Коупленд стиснул голову руками, его колотило от ужаса, он был в панике. Потом стал стараться справиться с собой и немного опомнился. Взялся за телефон, чтобы позвонить в полицию. Стал набирать номер и вдруг остановился. В голове загорелся вопрос: с чего вдруг Джойс кричала и звала журналистку на помощь?
Коупленд поднялся на ноги и вернулся в гостиную. Открыл дверцы шкафа, ящики, заглянул за шторы, под диван, под стол. Через две минуты нашел под столиком у дивана телефон, прилепленный скотчем, и выключил его.
Находка повлияла на него самым странным образом. Она изменила его ощущения, чувства. Ему расхотелось звонить в полицию, сдаваться, признаваться в содеянном. Он внезапно уверился, что ни в чем не виноват. Если подумать, то это он – настоящая жертва. Он будет бороться и дорого продаст свою жизнь. В конце концов, жизнь всегда ему улыбалась. И не сегодня погаснет его счастливая звезда.
Коупленд взял телефон и набрал номер своей счастливой звезды, которая сидела в машине, стоявшей неподалеку.
– Зора! Быстро ко мне. И Блант тоже. Как можно незаметнее.
– Что случилось, Тад? – спросил голос на другом конце.
– Проблемы с Джойс.
Мир, разделенный на две половины…
Анна
Сегодня
Воскресенье, 4 сентября 2016 года
Стены запотели. Страшная сырость. В воздухе запах гнили и плесени.
Анна лежит на ледяном полу возле лужи гнилой воды; она едва дышит, руки у нее в наручниках и прикованы к трубе, ноги связаны. Рот разодран грубым кляпом. Тело свело от боли, ноги и руки затекли, ее колотит от холода.
Темно. Слабый свет пробивается через щель в крыше, позволяя с трудом разглядеть стены ее тюрьмы. Она лежит в заброшенной трансформаторной башне неподалеку от железной дороги. В башне площадью в двадцать квадратных метров и высотой метров в десять, где когда-то находился трансформатор EDF.
Ее заперли в этой башне, но до нее издалека доносится шум поездов и гудки. Она здесь уже трое суток. Лежит в сознании, но мысли у нее путаются, хотя она и пытается восстановить цепочку событий, которые привели ее сюда.
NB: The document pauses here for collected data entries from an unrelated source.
/-- 11 R158, R160, 06 R83, R84, R85, R88: what a destination receives, and the frame of it. A vector destination is written in the executing
lanes alone, the even register the low half of a pair; an s or q destination once, when at least one lane executes; every other register of the
group, every other group, and all memory keep what they held. An instruction that ends no run then changes no register and no byte of memory:
its split's pc goes on, its mask, frames and completion time stay, and of the other splits nothing changes but which results they no longer write
(06 R84). -/
def Obligations.DestinationFrame : Prop :=
  (∀ (g : Group) sid x k n f, n ≤ 4 →
    (∀ i l, i < n → l < 32 → (g.put sid x (.vec k) n f).vlane (k.toNat + i) l =
      if laneIn x l then BitVec.ofNat 32 (f l / 2 ^ (32 * i)) else g.vlane (k.toNat + i) l) ∧
    (∀ m l, (m < k.toNat ∨ k.toNat + n ≤ m) → (g.put sid x (.vec k) n f).vlane m l = g.vlane m l) ∧
    (g.put sid x (.vec k) n f).s = g.s ∧ (g.put sid x (.vec k) n f).p = g.p ∧ (g.put sid x (.vec k) n f).q = g.q ∧
    (g.put sid x (.vec k) n f).b = g.b ∧
    (∀ i, i < n → x ≠ 0 → (g.put sid x (.sca k) n f).sreg (k.toNat + i) = BitVec.ofNat 32 (f 0 / 2 ^ (32 * i))) ∧
    (∀ m, (m < k.toNat ∨ k.toNat + n ≤ m ∨ x = 0) → (g.put sid x (.sca k) n f).sreg m = g.sreg m) ∧
    (g.put sid x (.sca k) n f).v = g.v ∧ (g.put sid x (.sca k) n f).p = g.p ∧ (g.put sid x (.sca k) n f).q = g.q) ∧
  (∀ (g : Group) sid x (i : BitVec 4) n f,
    (∀ l, l < 32 → laneIn ((g.put sid x (.cls 0 i) n f).preg i.toNat) l = if laneIn x l then decide (f l % 2 = 1) else laneIn (g.preg i.toNat) l) ∧
    (∀ m, m ≠ i.toNat → (g.put sid x (.cls 0 i) n f).preg m = g.preg m) ∧ (g.put sid x (.cls 0 i) n f).v = g.v ∧
    (g.put sid x (.cls 0 i) n f).q = g.q ∧
    (x ≠ 0 → i.toNat ≠ 7 → (g.put sid x (.cls 1 i) n f).qreg i.toNat = decide (f 0 % 2 = 1)) ∧
    (∀ m, (m ≠ i.toNat ∨ x = 0) → (g.put sid x (.cls 1 i) n f).qreg m = g.qreg m) ∧ (g.put sid x (.cls 1 i) n f).v = g.v) ∧
  (∀ (g : Group) sid x d n f, (g.put sid x d n f).qreg 7 = true ∧ (g.put sid x d n f).splits = g.splits ∧ (g.put sid x d n f).exited = g.exited ∧
    (g.put sid x d n f).tcode = g.tcode ∧ (g.put sid x d n f).tepc = g.tepc ∧ (g.put sid x d n f).taddr = g.taddr ∧
    (g.put sid x d n f).trapSplit = g.trapSplit) ∧
  (∀ (c : Ctx) n f r, (r.core, r.team, r.grp) ≠ (c.r.core, c.r.team, c.r.grp) → (c.put n f).group? r = c.s.group? r) ∧
  (∀ (c : Ctx) n f, (c.put n f).dram = c.s.dram ∧ (c.put n f).host = c.s.host ∧ (c.put n f).slices = c.s.slices ∧ (c.put n f).reqs = c.s.reqs ∧
    (c.put n f).vfs = c.s.vfs ∧ (c.put n f).time = c.s.time) ∧
  (∀ (c : Ctx) (s : State) reads next g p, s.group? c.r = some g → g.split? c.r.split = some p → c.i.endsRun c.o = false →
    c.acting = false → hazards c.split.run c.writes = [] →
    ∃ g' p', (c.retire s reads next).group? c.r = some g' ∧ g'.split? c.r.split = some p' ∧ g'.v = g.v ∧ g'.s = g.s ∧ g'.p = g.p ∧ g'.q = g.q ∧
      g'.b = g.b ∧ g'.exited = g.exited ∧ g'.tcode = g.tcode ∧ g'.tepc = g.tepc ∧ g'.trapSplit = g.trapSplit ∧
      p'.pc = (if next then p.pc + 1 else p.pc) ∧ p'.mask = p.mask ∧ p'.frames = p.frames ∧ p'.lct = p.lct ∧ p'.park = p.park ∧
      (∀ n q, n ≠ c.r.split → g.split? n = some q → ∃ l, g'.split? n = some { q with outdone := l }) ∧
      (c.retire s reads next).dram = s.dram ∧ (c.retire s reads next).host = s.host ∧ (c.retire s reads next).slices = s.slices ∧
      (c.retire s reads next).reqs = s.reqs ∧ (c.retire s reads next).vfs = s.vfs ∧ (c.retire s reads next).time = s.time) ∧
  (∀ (i : Instr) op o (s t : State), i.code = some (op, o) → op < 0x700 → exec i s = .next t →
    t.dram = s.dram ∧ t.slices = s.slices ∧ t.time = s.time)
Все произошло так быстро… Слишком быстро. Она не успела уловить, как это все с ней произошло. Сначала Антиб, они поссорились с Рафаэлем, и она сидела и рыдала. Любимый человек не выдержал, не смог выслушать ее тайны, бросил ее. Она была оскорблена, раздавлена.
С тех пор как Анна узнала, что ждет ребенка, она твердила себе, что если хочешь семью, нельзя врать. И когда Рафаэль снова стал расспрашивать ее о прошлом, она, хоть и защищалась, как обычно, сама хотела все ему рассказать. Отказываясь, она уже чувствовала облегчение оттого, что сейчас расскажет ему всю правду. Она поверила: он поймет ее, понадеялась: он поможет ей справиться с той нечеловеческой жутью, в какой она жила долгие годы.
Но он ее бросил. Она пришла в отчаяние, была вне себя от боли и гнева, не владела собой, опрокинула полку с книгами. Полка упала и вдребезги расколотила стеклянный столик. Чуть успокоившись, Анна вызвала такси, добралась до аэропорта и вернулась в Париж.
Дома, у себя в Монруже, она была где-то около часа ночи. Едва войдя в квартиру, почувствовала, что за спиной у нее кто-то стоит. Но едва сделала движение, чтобы повернуться, ее ударили по голове.
Очнулась она на мебельном складе, связанной. Пролежала там несколько часов, пока какая-то машина не въехала в этот склад, вышибив боковую дверь. Приехали не освободители. После недолгого путешествия в багажнике внедорожника ее заперли в этой башне. Анна мало что успела увидеть, когда ее перетаскивали из машины в башню, но все-таки заметила пустырь, петлю шоссейной дороги и вдали железнодорожные пути. Человека, который привез ее сюда, звали Стефан Лакост, но работал он на какого-то Ришара Анжели. Слушая их разговор, Анна поняла, что они полицейские, но это мало ее успокоило. Всерьез ее ужаснуло другое: Анжели не раз назвал ее «Карлайл». Но ведь никто не мог знать ее настоящего имени! Почему прошлое снова грубо вторглось в ее жизнь? Почему снова начались ужасы – тюрьма, страх, невозможность жить счастливо?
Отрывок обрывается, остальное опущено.